• The data
theorem test_witness_TasksAreAdmittedBoundAndRetired_retire :
    let k := taskIn .retiring
    let q := { k with cq := 0x10000, status := 255, launch := some 7 }
    let c := cmdOf 7 (.launch 0x10000 1)
    let o := { k with cmdsDue := [7] }
    let s (k : Task) := tasked [k] [] [c] [] sup
    let p : Completion := ⟨4, 0x10000, false, 0, 0, 0, List.replicate 32 0, Clock.zero⟩
    let r0 := withWords (tasked [k] [] [] [] sup) 0 0x30000 [0, 1, 1, 0x00010020, 0x20100, 0, 0x50, 0x5B29, 0x30100, 0, 0, 0, 1, 0, 0, 0]
    let r := { r0 with ctxs := { r0.ctxs with posts := [p] },
                       seqs := { r0.seqs with tlbs := [(.engine 0, page 0x10000 0x30000), (.engine 0, page 0x20000 0x30000)] } }
    ((s k).taskNo 4 = some k ∧ k.st = .retiring ∧ (s k).ctxs.posts = [] ∧ (s k).retireRegion k = some (s k) ∧ k.cq = 0 ∧ (s k).owes k = false) ∧
    ((s o).retireRegion o = some (s o) ∧ (s o).owes o = true) ∧
    ((s q).taskNo 4 = some q ∧ (s q).retireRegion q = some (s q) ∧ (s q).owes q = false ∧ q.cq ≠ 0 ∧ q.launch = some 7 ∧ (s q).cmd 7 = some c ∧ c.ended = none) ∧
    ((r.ctxs.posts.find? fun p => decide (p.task = 4)) = some p ∧
      (match r.deviceEnq (.task 4) p.die p.ctx p.asid p.user p.cq p.clock p.bytes with | (.done, _) => true | _ => false) = true) := by decide +kernel

theorem test_witness_TasksAreAdmittedBoundAndRetired_bind :
    let idle := { sup with run := .idle, worker := true }
    let k := { taskIn .ready with pooled := true, kind := 1 }
    let s := tasked [k] [] [] scalarWords idle
    let r := { taskIn .running with kind := 1, strand := some 0 }
    let t := tasked [r] [] [] scalarWords idle
    (QuietDie s 0 ∧ (∀ x ∈ s.tasks.tasks, x.die = 0 → x.st ≠ .running) ∧ s.pick 0 = some k ∧ k.die = 0 ∧ s.taskNo k.no = some k ∧ k.group = 0 ∧
      k.kind = 1 ∧ (s.workers 0).head? = some 0 ∧
      (match s.readImage k.binder k.image with
       | (.inl b, s1) => decide ((headerOf b).badField b = none ∧ (headerOf b).scalar = true ∧ s1.taskNo k.no = some k)
       | _ => false) = true) ∧
    (QuietDie t 0 ∧ (t.tasks.tasks.filter fun x => x.die = 0 && x.st = .running) = [r] ∧ (∀ x ∈ t.tasks.tasks, x.die = 0 → x.pooled = false) ∧
      r.strand = some 0 ∧ (t.strand 0).task ≠ some r.no ∧ r.kind = 1 ∧ r.group = 0 ∧ r.region = none ∧ (t.strand 0).worker = true ∧
      (t.strand 0).run = .idle ∧
      t.ctxs.frozenCtx.contains r.ctx.toNat = false ∧ t.taskNo r.no = some r) := by
  refine ⟨⟨⟨?_, ?_⟩, ?_⟩, ⟨?_, ?_⟩, ?_⟩ <;> decide +kernel

theorem test_witness_TasksAreAdmittedBoundAndRetired_groups :
    let g : Group := { id := 9, members := 2, ctx := 0, tasks := [4, 5], st := .forming, since := 0 }
    let p := { g with st := .pending }
    let a := { taskIn .ready with group := 9, pooled := true, kind := 2 }
    let b := { a with no := 5, since := 1 }
    let s (g : Group) := let s := tasked [a, b] [] [] [] sup
      { s with tasks := { s.tasks with groups := [g] } }
    ((s g).group 9 = some g ∧ g.st = .forming ∧ g.tasks.length = g.members ∧
      (∀ n ∈ g.tasks, ∀ k ∈ (s g).taskNo n, k.st = .ready ∧ k.pooled = true)) ∧
    ((s p).group 9 = some p ∧ (s p).oldest p = some a ∧ ((s p).pick a.die).map Task.no = some a.no ∧
      (s p).groupWait p = none ∧ (match (s p).bindAll p with | some t => (t.group 9).isSome | none => false) = true) := by decide +kernel
/-! ### The host, the links and packets -/

/-- A queue block at 0x30000 with MODE and CHECK as given. -/
def queueAt (head tail free mode check : Nat) : State :=
  withWords State.reset 0 0x30000 [head, tail, free, 0x00010008, 0x20100, 0, mode, check, 0x30100, 0, 0, 0, tail, 0, head, 0]

theorem test_witness_HostAccessesLinksAndPackets_host :
    let s := State.reset
    let b := { s with mem := { s.mem with snoops := [2 ^ 42 - 64], hostHas := [2 ^ 42 - 64] } }
    let p := queueAt 0xFFFFFFFF 0 1 0x60 0x5B31
    let c := queueAt 0xFFFFFFFF 0 1 0x90 0x5BC1
    let x := queueAt 0xFFFFFFFF 0 1 0x40000060 0x5B31
    let m := { s with outer := { s.outer with mgmt := { s.outer.mgmt with mode := .minimal } } }
    let f (s : State) : Bool := let k := s.qblock (homeDie 0x30000) 0x30000
      k.unsound 0x30000 = 0 && !k.corrupt && s.ports.parked.isEmpty && hostReaches 0x30004 4 && hostReaches 0x30000 4
    MemInv s ∧ s.outer.mgmt.mode ≠ .minimal ∧ hostReaches (2 ^ 43) 8 = false ∧ hostReaches 0 8 = true ∧ s.ports.kept = [] ∧ m.outer.mgmt.mode = .minimal ∧
    (MemInv b ∧ (2 ^ 42 - 1) / 64 * 64 ∈ b.mem.snoops ∧ (2 ^ 42 - 1) / 64 * 64 + 64 ≤ 2 ^ 51 ∧ b.mem.held = []) ∧
    (MemInv x ∧ f x = true ∧ (x.qblock (homeDie 0x30000) 0x30000).closed = true ∧ (x.qblock (homeDie 0x30000) 0x30000).pmode = 2 ∧
      (x.qblock (homeDie 0x30000) 0x30000).free = 1 ∧ (x.qblock (homeDie 0x30000) 0x30000).cmode ≠ 2) ∧
    (MemInv p ∧ f p = true ∧ (p.qblock (homeDie 0x30000) 0x30000).pmode = 2 ∧
      ((1 : DWord).toNat + 2 ^ 32 - (p.qblock (homeDie 0x30000) 0x30000).tail) % 2 ^ 32 = 1 ∧ (p.qblock (homeDie 0x30000) 0x30000).free = 1 ∧
      (p.qblock (homeDie 0x30000) 0x30000).closed = false ∧ ((2 : DWord).toNat + 2 ^ 32 - (p.qblock (homeDie 0x30000) 0x30000).tail) % 2 ^ 32 = 2) ∧
    (MemInv c ∧ f c = true ∧ (c.qblock (homeDie 0x30000) 0x30000).cmode = 2 ∧ (c.qblock (homeDie 0x30000) 0x30000).pmode ≠ 2 ∧
      ((0 : DWord).toNat + 2 ^ 32 - (c.qblock (homeDie 0x30000) 0x30000).head) % 2 ^ 32 = 1 ∧ (c.qblock (homeDie 0x30000) 0x30000).count = 1 ∧
      ((1 : DWord).toNat + 2 ^ 32 - (c.qblock (homeDie 0x30000) 0x30000).head) % 2 ^ 32 = 2) := by
  refine ⟨?_, ?_, ?_, ?_, ?_, ?_, ⟨?_, ?_⟩, ⟨?_, ?_⟩, ⟨?_, ?_⟩, ?_, ?_⟩ <;> first | exact memInv_intro (by decide +kernel) | decide +kernel

/-- The machine after reset with one link as given. -/
def withLink (l : Link) : State := State.reset.setLink l

/-- LinkIdle of a machine after reset with one link as given. -/
theorem linkIdle_intro {l : Link} {k : Nat} (h : k < 24 ∨ l.held = []) : LinkIdle (withLink l) k := by
  refine ⟨rfl, fun x hx => (nomatch (show x ∈ ([] : List (Nat × Option Nat × Packet)) from hx)), rfl, fun hk j _ => ?_, rfl⟩
  have hl : l.held = [] := h.resolve_left (by omega)
  show (((State.reset.outer.links.filter fun x => x.no != l.no) ++ [l]).find? (fun x => decide (x.no = j))|>.getD (Link.reset j)).held = []
  by_cases hj : l.no = j
  · simp [State.reset, hj, hl]
  · simp [State.reset, hj, Link.reset]

theorem test_witness_HostAccessesLinksAndPackets_links :
    let live (ds : List Nat) : State := { State.reset with ctxs := { State.reset.ctxs with live := [0, 1023], dying := ds } }
    let l (k : Nat) (st : LinkSt) (fails : Nat) : Link :=
      { Link.reset k with st := st, fails := fails, held := if k < 24 then [3] else [], expect := 1, nextSeq := 4 }
    let f (k : Nat) (st : LinkSt) (fails : Nat) : Bool := (withLink (l k st fails)).link k = l k st fails
    ((∀ c ∈ (live [0, 1023]).ctxs.live, c ∈ (live [0, 1023]).ctxs.dying) ∧ ∃ c ∈ (live [0]).ctxs.live, c ∉ (live [0]).ctxs.dying) ∧
    (∀ k ∈ [0, 17, 18, 24], isLink k = true ∧ (f k .training 0 && f k .retraining 1 && f k .training 2 && f k .up 0 && f k .degraded 0 && f k .down 0 &&
      f k .fenced 0 && f k .failed 2) = true ∧ (l k .up 0).flows = true) ∧
    (∀ k ∈ [0, 17, 18, 24], ∀ st fails, LinkIdle (withLink (l k st fails)) k) := by
  refine ⟨by decide +kernel, by decide +kernel, fun k hk st fails => linkIdle_intro ?_⟩
  by_cases h : k < 24
  · exact .inl h
  · exact .inr (if_neg h)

• Your task
Retype, without any change, the lines from the one containing "def withLink (l" through the final line of the material above, and no others.

• Result for this task
def withLink (l : Link) : State := State.reset.setLink l

/-- LinkIdle of a machine after reset with one link as given. -/
theorem linkIdle_intro {l : Link} {k : Nat} (h : k < 24 ∨ l.held = []) : LinkIdle (withLink l) k := by
  refine ⟨rfl, fun x hx => (nomatch (show x ∈ ([] : List (Nat × Option Nat × Packet)) from hx)), rfl, fun hk j _ => ?_, rfl⟩
  have hl : l.held = [] := h.resolve_left (by omega)
  show (((State.reset.outer.links.filter fun x => x.no != l.no) ++ [l]).find? (fun x => decide (x.no = j))|>.getD (Link.reset j)).held = []
  by_cases hj : l.no = j
  · simp [State.reset, hj, hl]
  · simp [State.reset, hj, Link.reset]

theorem test_witness_HostAccessesLinksAndPackets_links :
    let live (ds : List Nat) : State := { State.reset with ctxs := { State.reset.ctxs with live := [0, 1023], dying := ds } }
    let l (k : Nat) (st : LinkSt) (fails : Nat) : Link :=
      { Link.reset k with st := st, fails := fails, held := if k < 24 then [3] else [], expect := 1, nextSeq := 4 }
    let f (k : Nat) (st : LinkSt) (fails : Nat) : Bool := (withLink (l k st fails)).link k = l k st fails
    ((∀ c ∈ (live [0, 1023]).ctxs.live, c ∈ (live [0, 1023]).ctxs.dying) ∧ ∃ c ∈ (live [0]).ctxs.live, c ∉ (live [0]).ctxs.dying) ∧
    (∀ k ∈ [0, 17, 18, 24], isLink k = true ∧ (f k .training 0 && f k .retraining 1 && f k .training 2 && f k .up 0 && f k .degraded 0 && f k .down 0 &&
      f k .fenced 0 && f k .failed 2) = true ∧ (l k .up 0).flows = true) ∧
    (∀ k ∈ [0, 17, 18, 24], ∀ st fails, LinkIdle (withLink (l k st fails)) k) := by
  refine ⟨by decide +kernel, by decide +kernel, fun k hk st fails => linkIdle_intro ?_⟩
  by_cases h : k < 24
  · exact .inl h
  · exact .inr (if_neg h)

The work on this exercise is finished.